/-! ## `setRegRaw` -/

@[simp] theorem setRegRaw_pending (r : Reg) (u v : Nat) (s : State) : (setRegRaw r u v s).pending = s.pending := rfl
@[simp] theorem setRegRaw_mem (r : Reg) (u v : Nat) (s : State) : (setRegRaw r u v s).mem = s.mem := rfl
@[simp] theorem setRegRaw_wq (r : Reg) (u v : Nat) (s : State) : (setRegRaw r u v s).wq = s.wq := rfl
@[simp] theorem setRegRaw_poison (r : Reg) (u v : Nat) (s : State) : (setRegRaw r u v s).poison = s.poison := rfl
@[simp] theorem setRegRaw_regs (r : Reg) (u v : Nat) (s : State) : (setRegRaw r u v s).regs = tput s.regs (regKey r u) (BitVec.ofNat 128 v) := rfl
@[simp] theorem setRegRaw_freeCtr (r : Reg) (u v : Nat) (s : State) : (setRegRaw r u v s).freeCtr = s.freeCtr := rfl
@[simp] theorem setRegRaw_hostOut (r : Reg) (u v : Nat) (s : State) : (setRegRaw r u v s).hostOut = s.hostOut := rfl
@[simp] theorem setRegRaw_fabOut (r : Reg) (u v : Nat) (s : State) : (setRegRaw r u v s).fabOut = s.fabOut := rfl
@[simp] theorem setRegRaw_ob (r : Reg) (u v : Nat) (s : State) : (setRegRaw r u v s).ob = s.ob := rfl
@[simp] theorem setRegRaw_err (r : Reg) (u v : Nat) (s : State) : (setRegRaw r u v s).err = s.err := rfl
@[simp] theorem setRegRaw_timer (r : Reg) (u v : Nat) (s : State) : (setRegRaw r u v s).timer = s.timer := rfl
@[simp] theorem setRegRaw_link (r : Reg) (u v : Nat) (s : State) : (setRegRaw r u v s).link = s.link := rfl
@[simp] theorem setRegRaw_cores (r : Reg) (u v : Nat) (s : State) : (setRegRaw r u v s).cores = s.cores := rfl
@[simp] theorem setRegRaw_start (r : Reg) (u v : Nat) (s : State) : (setRegRaw r u v s).start = s.start := rfl
@[simp] theorem setRegRaw_retired (r : Reg) (u v : Nat) (s : State) : (setRegRaw r u v s).retired = s.retired := rfl
@[simp] theorem setRegRaw_lostHomes (r : Reg) (u v : Nat) (s : State) : (setRegRaw r u v s).lostHomes = s.lostHomes := rfl
@[simp] theorem setRegRaw_hay (r : Reg) (u v : Nat) (s : State) : (setRegRaw r u v s).hay = s.hay := rfl
@[simp] theorem setRegRaw_coh (r : Reg) (u v : Nat) (s : State) : (setRegRaw r u v s).coh = s.coh := rfl
@[simp] theorem setRegRaw_xl (r : Reg) (u v : Nat) (s : State) : (setRegRaw r u v s).xl = s.xl := rfl
@[simp] theorem setRegRaw_tufts (r : Reg) (u v : Nat) (s : State) : (setRegRaw r u v s).tufts = s.tufts := rfl
@[simp] theorem setRegRaw_copies (r : Reg) (u v : Nat) (s : State) : (setRegRaw r u v s).copies = s.copies := rfl
@[simp] theorem setRegRaw_work (r : Reg) (u v : Nat) (s : State) : (setRegRaw r u v s).work = s.work := rfl
@[simp] theorem setRegRaw_stile (r : Reg) (u v : Nat) (s : State) : (setRegRaw r u v s).stile = s.stile := rfl
@[simp] theorem setRegRaw_res (r : Reg) (u v : Nat) (s : State) : (setRegRaw r u v s).res = s.res := rfl
@[simp] theorem setRegRaw_fab (r : Reg) (u v : Nat) (s : State) : (setRegRaw r u v s).fab = s.fab := rfl
@[simp] theorem setRegRaw_pins (r : Reg) (u v : Nat) (s : State) : (setRegRaw r u v s).pins = s.pins := rfl
@[simp] theorem setRegRaw_net (r : Reg) (u v : Nat) (s : State) : (setRegRaw r u v s).net = s.net := rfl
@[simp] theorem setRegRaw_loam (r : Reg) (u v : Nat) (s : State) : (setRegRaw r u v s).loam = s.loam := rfl
@[simp] theorem setRegRaw_tap (r : Reg) (u v : Nat) (s : State) : (setRegRaw r u v s).tap = s.tap := rfl
@[simp] theorem setRegRaw_pw (r : Reg) (u v : Nat) (s : State) : (setRegRaw r u v s).pw = s.pw := rfl
@[simp] theorem setRegRaw_sec (r : Reg) (u v : Nat) (s : State) : (setRegRaw r u v s).sec = s.sec := rfl
@[simp] theorem setRegRaw_mg (r : Reg) (u v : Nat) (s : State) : (setRegRaw r u v s).mg = s.mg := rfl
@[simp] theorem setRegRaw_elec (r : Reg) (u v : Nat) (s : State) : (setRegRaw r u v s).elec = s.elec := rfl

YOUR INSTRUCTIONS: Reproduce verbatim the lines above, from the line with "s.hostOut := rfl" through the line with "s.cores := rfl".

YOUR RESPONSE:
@[simp] theorem setRegRaw_hostOut (r : Reg) (u v : Nat) (s : State) : (setRegRaw r u v s).hostOut = s.hostOut := rfl
@[simp] theorem setRegRaw_fabOut (r : Reg) (u v : Nat) (s : State) : (setRegRaw r u v s).fabOut = s.fabOut := rfl
@[simp] theorem setRegRaw_ob (r : Reg) (u v : Nat) (s : State) : (setRegRaw r u v s).ob = s.ob := rfl
@[simp] theorem setRegRaw_err (r : Reg) (u v : Nat) (s : State) : (setRegRaw r u v s).err = s.err := rfl
@[simp] theorem setRegRaw_timer (r : Reg) (u v : Nat) (s : State) : (setRegRaw r u v s).timer = s.timer := rfl
@[simp] theorem setRegRaw_link (r : Reg) (u v : Nat) (s : State) : (setRegRaw r u v s).link = s.link := rfl
@[simp] theorem setRegRaw_cores (r : Reg) (u v : Nat) (s : State) : (setRegRaw r u v s).cores = s.cores := rfl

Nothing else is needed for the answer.